What the task asks:
Exactly the lines from the beginning of the material to the line with "List W64) (l" are to be repeated, both ends included.

Working data:
/-- WAIT_ISSUE, RESERVE_ISSUE, LAYER_ISSUE and STEP_END (R209, R210, R215, R219, R232): a wait releases its Token, a reserve entry only goes by, a
layer entry joins its stream to the layer it declares, and STEP_END clears the stream's Token counters of the step; and no entry of any kind
issues before its planned round or with a wait unmet (R218). -/
def Obligations.ControlEntriesAndTheIssueRule : Prop :=
  (∀ (s : State) (p sid i : Nat) (ws : List W64) (errs : List MemErr), MayIssue s p sid i ws kWait errs →
    Runs (.waitIssue p sid errs) s fun t =>
      t = s.updPart p fun q => completeEntry (markIssue q sid i) sid (s.part p).step ws) ∧
  (∀ (s : State) (p sid i : Nat) (ws : List W64) (errs : List MemErr), MayIssue s p sid i ws kReserve errs →
    Runs (.reserveIssue p sid errs) s fun t => t = s.updPart p fun q => markIssue q sid i) ∧
  (∀ (s : State) (p sid i : Nat) (ws : List W64) (errs : List MemErr), MayIssue s p sid i ws kLayer errs →
    (∀ l ∈ (s.part p).layers, l.lidx ≠ ef ws 2 15 4) → redoOf (s.part p) sid = none →
    Runs (.layerIssue p sid errs) s fun t =>
      (t.part p).layers = (s.part p).layers ++
          [{ Layer.reset with lidx := ef ws 2 15 4, layerId := ef ws 2 63 32, slot := ef ws 2 31 16, npos := ef ws 3 63 51,
                              streams := [⟨sid, i + 1, none, false⟩] }] ∧
        streamOf (t.part p) sid = { streamOf (s.part p) sid with next := i + 1, timedOut := false, heldUpd := false } ∧
        (∀ q, q ≠ p → t.part q = s.part q) ∧ Keeps [.partitions] s t) ∧
  (∀ (s : State) (p sid i : Nat) (ws : List W64) (l : Layer) (errs : List MemErr), MayIssue s p sid i ws kLayer errs →
    (s.part p).layers = [l] → l.lidx = ef ws 2 15 4 → redoOf (s.part p) sid = none →
    Runs (.layerIssue p sid errs) s fun t =>
      (t.part p).layers = [{ l with streams := l.streams ++ [⟨sid, i + 1, none, false⟩] }] ∧ Keeps [.partitions] s t) ∧
  (∀ (s : State) (p sid i : Nat) (ws : List W64) (errs : List MemErr), MayIssue s p sid i ws kStepEnd errs → redoOf (s.part p) sid = none →
    Runs (.stepEnd p sid errs) s fun t =>
      (streamOf (t.part p) sid).ended = true ∧
        (∀ j, Table.get 0 (streamOf (t.part p) sid).tokens (2 * j + (s.part p).step % 2) = 0) ∧
        (∀ j, Table.get 0 (streamOf (t.part p) sid).tokens (2 * j + ((s.part p).step + 1) % 2) =
          Table.get 0 (streamOf (s.part p) sid).tokens (2 * j + ((s.part p).step + 1) % 2)) ∧
        (∀ x, x ≠ sid → streamOf (t.part p) x = streamOf (s.part p) x) ∧ (t.part p).step = (s.part p).step ∧
        (∀ q, q ≠ p → t.part q = s.part q) ∧ Keeps [.partitions] s t) ∧
  (∀ (s : State) (p sid i kind : Nat) (ws : List W64) (errs : List MemErr) (upset : List Nat), HeldBack s p sid i ws kind errs →
    Idles (.tileIssue p sid errs upset) s ∧ Idles (.convIssue p sid errs upset) s ∧ Idles (.vecIssue p sid errs) s ∧
      Idles (.mergeIssue p sid errs) s ∧ Idles (.xferIssue p sid errs) s ∧ Idles (.reserveIssue p sid errs) s ∧
      Idles (.collIssue p sid errs) s ∧ Idles (.layerIssue p sid errs) s ∧ Idles (.waitIssue p sid errs) s ∧ Idles (.stepEnd p sid errs) s)

/-- LAYER_CLOSE and LAYER_REPLAY_ISSUE (R186 to R193): an attempt without a loss or an overflow below the ceiling is accepted and its withheld
releases go out; otherwise a replay is ordered, no release goes out, LEVEL rises by one for an overflow, SA is off for a loss, and after
1,024 cycles the streams reissue the layer's entries.
STEP_BOUNDARY and TOKEN_TIMEOUT (R182, R183, R222, R226, R229): the boundary takes every slot of the partition one history entry on, the member
into the next step with the shift that its SLIPs call for, and every stream back to its first entry; it waits for open layers and work that
is not done. A wait that stays unmet WAIT_LIMIT rounds is counted once and is a partition fault. -/
def Obligations.LayersCloseAndStepsEnd : Prop :=
  (∀ (s : State) (p lidx : Nat) (l : Layer), s.operational = true → layerOf (s.part p) lidx = some l → l.waiting = false →
    l.npos ≤ (l.streams.filter (·.closed)).length → (s.part p).stn.st = 1 → l.lost = false →
    l.ovf = false ∨ atCeiling (s.slot l.slot) = true → l.ceilRaised = false →
    Runs (.layerClose p lidx) s fun t =>
      t.part p = l.rels.foldl (fun q rel => releaseTok q rel q.step (provStep q q.step)) { s.part p with layers := (s.part p).layers.filter fun x => x.lidx ≠ lidx } ∧
        (∀ n, t.posn n = { s.posn n with saves := (t.posn n).saves }) ∧ (∀ q, q ≠ p → t.part q = s.part q) ∧
        Keeps [.partitions, .positions] s t) ∧
  (∀ (s : State) (p lidx : Nat) (l : Layer), s.operational = true → layerOf (s.part p) lidx = some l → l.waiting = false →
    l.npos ≤ (l.streams.filter (·.closed)).length → (s.part p).stn.st = 1 → l.lost = false → l.ovf = true →
    atCeiling (s.slot l.slot) = true → l.ceilRaised = true →
    Runs (.layerClose p lidx) s fun t =>
      (∃ w, Logged t (l.slot / 4096) 0x21 w) ∧ layerOf (t.part p) lidx = none ∧ Keeps [.partitions, .positions, .columns, .stewards, .firmware] s t) ∧
  (∀ (s : State) (p lidx : Nat) (l : Layer) (up : Bool), s.operational = true → layerOf (s.part p) lidx = some l → l.waiting = false →
    l.npos ≤ (l.streams.filter (·.closed)).length → (s.part p).stn.st = 1 → up = (l.ovf && !atCeiling (s.slot l.slot)) →
    l.lost = true ∨ up = true →
    Runs (.layerClose p lidx) s fun t =>
      (∃ z, layerOf (t.part p) lidx = some z ∧ z.attempt = l.attempt + 1 ∧ z.la = (l.la || l.lost) ∧ z.waiting = true ∧ z.rels = [] ∧
          z.lost = false ∧ z.ovf = false ∧ z.streams = l.streams ∧ z.closedAt = s.tm.clk) ∧
        (t.part p).streams = (s.part p).streams ∧ (t.slot l.slot).replays = inc (s.slot l.slot).replays ∧
        (t.slot l.slot).state = (if up then (raiseLevel (s.slot l.slot) l.amax).state else (s.slot l.slot).state) ∧
        (up = true → stLevel (t.slot l.slot).state = stLevel (s.slot l.slot).state + 1) ∧
        (t.col (l.slot / 4096)).cadReplays = inc (s.col (l.slot / 4096)).cadReplays ∧ (∃ w, Logged t (l.slot / 4096) 0x20 w) ∧
        (∀ n, n ≠ l.slot → t.slot n = s.slot n) ∧ (∀ q, q ≠ p → t.part q = s.part q) ∧
        (∀ n, t.posn n = { s.posn n with blocks := (t.posn n).blocks, owed := (t.posn n).owed, tops := (t.posn n).tops, saves := (t.posn n).saves }) ∧
        Keeps [.partitions, .positions, .slots, .columns, .stewards, .firmware] s t) ∧
  (∀ (s : State) (p lidx : Nat) (l : Layer), layerOf (s.part p) lidx = some l →
    l.waiting = true ∨ (l.streams.filter (·.closed)).length < l.npos → Idles (.layerClose p lidx) s) ∧
  (∀ (s : State) (p lidx : Nat) (l : Layer), s.operational = true → layerOf (s.part p) lidx = some l → l.waiting = true →
    (s.part p).stn.st = 1 → (∀ x ∈ l.streams, 1024000 ≤ s.since l.closedAt * s.clusterMhz (x.stream / 16)) →
    Runs (.layerReplayIssue p lidx) s fun t =>
      (∃ z, layerOf (t.part p) lidx = some z ∧ z = { l with waiting := false, streams := l.streams.map fun x =>
          { x with cursor := some x.first, closed := false } }) ∧
        (t.part p).streams = (s.part p).streams ∧ (∀ q, q ≠ p → t.part q = s.part q) ∧ Keeps [.partitions] s t) ∧
  (∀ (s : State) (p lidx : Nat) (l : Layer), layerOf (s.part p) lidx = some l →
    (∃ x ∈ l.streams, s.since l.closedAt * s.clusterMhz (x.stream / 16) < 1024000) → Idles (.layerReplayIssue p lidx) s) ∧
  (∀ (s : State) (p : Nat), s.operational = true → s.boundaryReady p = true →
    Runs (.stepBoundary p) s fun t =>
      (t.part p).step = (s.part p).step + 1 ∧ (t.part p).shift = (s.part p).shift + Table.get 0 (s.part p).slipBest ((s.part p).step + 1) ∧
        (∀ e ∈ (t.part p).streams, e.2.next = 0 ∧ e.2.ended = false ∧ e.2.timedOut = false) ∧
        (∀ n ∈ slotsOf (s.part p), (t.slot n) =
          { (slotBoundary (s.slot n)).1 with startState := (slotBoundary (s.slot n)).1.state }) ∧
        (∀ n, n ∉ slotsOf (s.part p) → t.slot n = s.slot n) ∧ (t.part p).stn = (s.part p).stn ∧ p ∉ t.fw.actBounds ∧
        (∀ q, q ≠ p → t.part q = s.part q) ∧ Keeps [.partitions, .slots, .positions, .columns, .stewards, .firmware] s t) ∧
  (∀ (s : State) (p : Nat), s.boundaryReady p = false → Idles (.stepBoundary p) s) ∧
  (∀ (s : State) (p : Nat) (l : Layer), l ∈ (s.part p).layers → Idles (.stepBoundary p) s) ∧
  (∀ (s : State) (p sid i : Nat) (ws : List W64) (h : Sched) (errs : List MemErr), s.operational = true → mayIssue (s.part p) sid = true →
    (streamOf (s.part p) sid).timedOut = false → s.nextEntry p sid errs = (some (i, ws), s) → (s.part p).sched = some h →
    planned (s.part p) (s.part p).step (eRound ws) + (h.waitLimit : Int) ≤ s.roundNow (s.part p) → waitsMet (s.part p) sid ws = false →
    Runs (.tokenTimeout p sid errs) s fun t =>
      (t.part p).tokenTimeout = inc (s.part p).tokenTimeout ∧ (streamOf (t.part p) sid).timedOut = true ∧ (t.part p).faultEvent = 0x31 ∧
        (t.part p).faults = inc (s.part p).faults ∧ t.mem = s.mem ∧ t.pos = s.pos ∧ t.tm = s.tm) ∧
  (∀ (s : State) (p sid : Nat) (errs : List MemErr), (streamOf (s.part p) sid).timedOut = true → Idles (.tokenTimeout p sid errs) s) ∧
  (∀ (s : State) (p sid i : Nat) (ws : List W64) (h : Sched) (errs : List MemErr), mayIssue (s.part p) sid = true →
    s.nextEntry p sid errs = (some (i, ws), s) → (s.part p).sched = some h →
    s.roundNow (s.part p) < planned (s.part p) (s.part p).step (eRound ws) + (h.waitLimit : Int) → Idles (.tokenTimeout p sid errs) s)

Output for this exercise:
/-- WAIT_ISSUE, RESERVE_ISSUE, LAYER_ISSUE and STEP_END (R209, R210, R215, R219, R232): a wait releases its Token, a reserve entry only goes by, a
layer entry joins its stream to the layer it declares, and STEP_END clears the stream's Token counters of the step; and no entry of any kind
issues before its planned round or with a wait unmet (R218). -/
def Obligations.ControlEntriesAndTheIssueRule : Prop :=
  (∀ (s : State) (p sid i : Nat) (ws : List W64) (errs : List MemErr), MayIssue s p sid i ws kWait errs →
    Runs (.waitIssue p sid errs) s fun t =>
      t = s.updPart p fun q => completeEntry (markIssue q sid i) sid (s.part p).step ws) ∧
  (∀ (s : State) (p sid i : Nat) (ws : List W64) (errs : List MemErr), MayIssue s p sid i ws kReserve errs →
    Runs (.reserveIssue p sid errs) s fun t => t = s.updPart p fun q => markIssue q sid i) ∧
  (∀ (s : State) (p sid i : Nat) (ws : List W64) (errs : List MemErr), MayIssue s p sid i ws kLayer errs →
    (∀ l ∈ (s.part p).layers, l.lidx ≠ ef ws 2 15 4) → redoOf (s.part p) sid = none →
    Runs (.layerIssue p sid errs) s fun t =>
      (t.part p).layers = (s.part p).layers ++
          [{ Layer.reset with lidx := ef ws 2 15 4, layerId := ef ws 2 63 32, slot := ef ws 2 31 16, npos := ef ws 3 63 51,
                              streams := [⟨sid, i + 1, none, false⟩] }] ∧
        streamOf (t.part p) sid = { streamOf (s.part p) sid with next := i + 1, timedOut := false, heldUpd := false } ∧
        (∀ q, q ≠ p → t.part q = s.part q) ∧ Keeps [.partitions] s t) ∧
  (∀ (s : State) (p sid i : Nat) (ws : List W64) (l : Layer) (errs : List MemErr), MayIssue s p sid i ws kLayer errs →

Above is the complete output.